* _Exercise brief_: Search the records below for the word "flNV". Copy each line where it occurs.

(Information shown)

-- ==== Sys2Proof/Machine/Float.lean ====
section
/-!
DEFINITION. The number formats of spec 05 to the bit: exact values, RoundTo and its helpers, conversions, block scales, and the exact
sums (R87 to R108). Flags are a number with bit 0 NV, 1 DZ, 2 OF, 3 UF, 4 NX, 5 SATF, 6 TR, 7 QP (Table 5.3, [23:16]). -/
namespace Sys2Proof.Machine

/-- A floating-point format: width, precision p, exponent bits and bias (spec 05, Table 5.2). -/
structure Fmt where
  bits : Nat
  p : Nat
  eb : Nat
  bias : Nat
  deriving DecidableEq, Repr

def fmtF16 : Fmt := { bits := 16, p := 11, eb := 5, bias := 15 }
def fmtBf16 : Fmt := { bits := 16, p := 8, eb := 8, bias := 127 }
def fmtF32 : Fmt := { bits := 32, p := 24, eb := 8, bias := 127 }
def fmtF64 : Fmt := { bits := 64, p := 53, eb := 11, bias := 1023 }
/-- The format of a type code of class F (spec 03, Table 3.2). -/
def fmtOf (ty : Nat) : Fmt := if ty = 9 then fmtF16 else if ty = 10 then fmtBf16 else if ty = 12 then fmtF64 else fmtF32
/-- emin of a format. -/
def eminOf (f : Fmt) : Int := 1 - (f.bias : Int)

def flNV : Nat := 1
def flDZ : Nat := 2
def flOF : Nat := 4
def flUF : Nat := 8
def flNX : Nat := 16
def flSATF : Nat := 32
def flTR : Nat := 64
def flQP : Nat := 128

/-- An exact value: a NaN with its sign, fraction and fraction width; an infinity; or ±m × 2^e (spec 05, R89). -/
inductive FVal where
  | nan (neg : Bool) (frac width : Nat)
  | inf (neg : Bool)
  | fin (neg : Bool) (m : Nat) (e : Int)
  deriving DecidableEq, Repr

/-- The value of the bits x in format f (spec 05, R89). -/
def unpack (f : Fmt) (x : Nat) : FVal :=
  let fw := f.p - 1
  let frac := bitsOf x 0 fw
  let ex := bitsOf x fw f.eb
  let neg := bitOf x (f.bits - 1)
  if ex = 2 ^ f.eb - 1 then (if frac = 0 then .inf neg else .nan neg frac fw)
  else if ex = 0 then .fin neg frac (eminOf f - (fw : Int))
  else .fin neg (2 ^ fw + frac) ((ex : Int) - (f.bias : Int) - (fw : Int))

def signBit (f : Fmt) (neg : Bool) : Nat := if neg then 2 ^ (f.bits - 1) else 0
/-- The canonical NaN (spec 05, Table 5.2). -/
def canonNaN (f : Fmt) : Nat := (2 ^ f.eb - 1) * 2 ^ (f.p - 1) + 2 ^ (f.p - 2)
def infBits (f : Fmt) (neg : Bool) : Nat := signBit f neg + (2 ^ f.eb - 1) * 2 ^ (f.p - 1)
def maxFinBits (f : Fmt) (neg : Bool) : Nat := signBit f neg + (2 ^ f.eb - 1) * 2 ^ (f.p - 1) - 1
def zeroBits (f : Fmt) (neg : Bool) : Nat := signBit f neg
def isNaN (v : FVal) : Bool := match v with | .nan .. => true | _ => false
/-- A NaN whose top fraction bit is clear (spec 05, R89). -/
def isSNaN (v : FVal) : Bool := match v with | .nan _ fr w => !bitOf fr (w - 1) | _ => false
def isZero (v : FVal) : Bool := match v with | .fin _ m _ => decide (m = 0) | _ => false
def isNeg (v : FVal) : Bool := match v with | .nan n _ _ => n | .inf n => n | .fin n _ _ => n

/-- A NaN in format f with its sign and payload kept, and quiet (spec 05, R90). -/
def nanBits (f : Fmt) (neg : Bool) (frac width : Nat) : Nat :=
  let fw := f.p - 1
  let pay := if fw ≤ width then frac >>> (width - fw) else frac <<< (fw - width)
  signBit f neg + (2 ^ f.eb - 1) * 2 ^ fw + (if bitOf pay (fw - 1) then pay else pay + 2 ^ (fw - 1))

/-- The first NaN among the inputs, or the canonical NaN where DNAN or the unit asks for it (spec 05, R90). NV is set by a
signalling NaN. -/
def nanResult (f : Fmt) (canon : Bool) (ins : List FVal) : Nat × Nat :=
  let nv := if ins.any isSNaN then flNV else 0
  match ins.find? isNaN with
  | some (.nan n fr w) => (if canon then canonNaN f else nanBits f n fr w, nv)
  | _ => (canonNaN f, nv)

/-- Mode(rm): a rounding code against the RM field of the governing FMODE (spec 05, R94). -/
def modeOf (rnd fm : Nat) : Nat := if rnd ≠ 0 then rnd else if fm % 8 = 0 then 1 else fm % 8

/-- Pick of the magnitude m × 2^s, plus a positive remainder below one unit of m where `sticky`: the integer magnitude and
whether it differs (spec 05, Table 5.4). Modes: 1 RNE, 2 RTZ, 3 RUP, 4 RDN, 5 RNA. -/
def pickShift (mode : Nat) (neg : Bool) (m : Nat) (s : Int) (sticky : Bool) : Nat × Bool :=
  let whole : Nat := if 0 ≤ s then m * 2 ^ s.toNat else if m.log2 + 2 < (-s).toNat then 0 else m / 2 ^ (-s).toNat
  -- the part below the unit: 0 none, 1 below half, 2 half, 3 above half
  let low : Nat :=
    if 0 ≤ s then (if sticky then 1 else 0)
    else if m.log2 + 2 < (-s).toNat then (if m = 0 ∧ !sticky then 0 else 1)
    else
      let k := (-s).toNat
      let r := m % 2 ^ k
      let half := 2 ^ (k - 1)
      if r = 0 ∧ !sticky then 0 else if r < half then 1 else if r = half ∧ !sticky then 2 else 3
  let up : Bool :=
    if mode = 1 then decide (low = 3) || (decide (low = 2) && decide (whole % 2 = 1))
    else if mode = 5 then decide (2 ≤ low)
    else if mode = 3 then !neg && decide (low ≠ 0)
    else if mode = 4 then neg && decide (low ≠ 0)
    else false
  (if up then whole + 1 else whole, decide (low ≠ 0))

/-- Overflow(x, fmt, m) (spec 05, R95). -/
def overflowBits (f : Fmt) (neg : Bool) (mode : Nat) : Nat :=
  if mode = 2 then maxFinBits f neg
  else if mode = 3 then (if neg then maxFinBits f neg else infBits f neg)
  else if mode = 4 then (if neg then infBits f neg else maxFinBits f neg)
  else infBits f neg

/-- RoundTo of the finite value ±(m + sticky) × 2^e into f: bits and flags (spec 05, R95). -/
def roundFin (f : Fmt) (mode : Nat) (ftz neg : Bool) (m : Nat) (e : Int) (sticky : Bool) : Nat × Nat :=
  if m = 0 ∧ !sticky then (zeroBits f neg, 0)
  else
    let lg : Int := (m.log2 : Int) + e
    let e0 := max lg (eminOf f)
    let q := e0 - (f.p : Int) + 1
    let (y, inexact) := pickShift mode neg m (e - q) sticky
    let (y', e1) := if y = 2 ^ f.p then (2 ^ (f.p - 1), e0 + 1) else (y, e0)
    if e1 > (f.bias : Int) then (overflowBits f neg mode, flOF ||| flNX)
    else
      let tiny := decide (lg < eminOf f)
      if tiny && ftz then (zeroBits f neg, flUF ||| flNX)
      else
        let bits := signBit f neg + (if y' < 2 ^ (f.p - 1) then y' else (e1 + (f.bias : Int)).toNat * 2 ^ (f.p - 1) + (y' - 2 ^ (f.p - 1)))
        (bits, if inexact then (if tiny then flNX ||| flUF else flNX) else 0)

/-- RoundTo of any exact value into f (spec 05, R95); a NaN becomes that of R90. -/
def roundVal (f : Fmt) (mode : Nat) (ftz canon : Bool) (v : FVal) : Nat × Nat :=
  match v with
  | .nan .. => nanResult f canon [v]
  | .inf n => (infBits f n, 0)
  | .fin n m e => roundFin f mode ftz n m e false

(End Information shown)

* _Response area_:
def flNV : Nat := 1
  let nv := if ins.any isSNaN then flNV else 0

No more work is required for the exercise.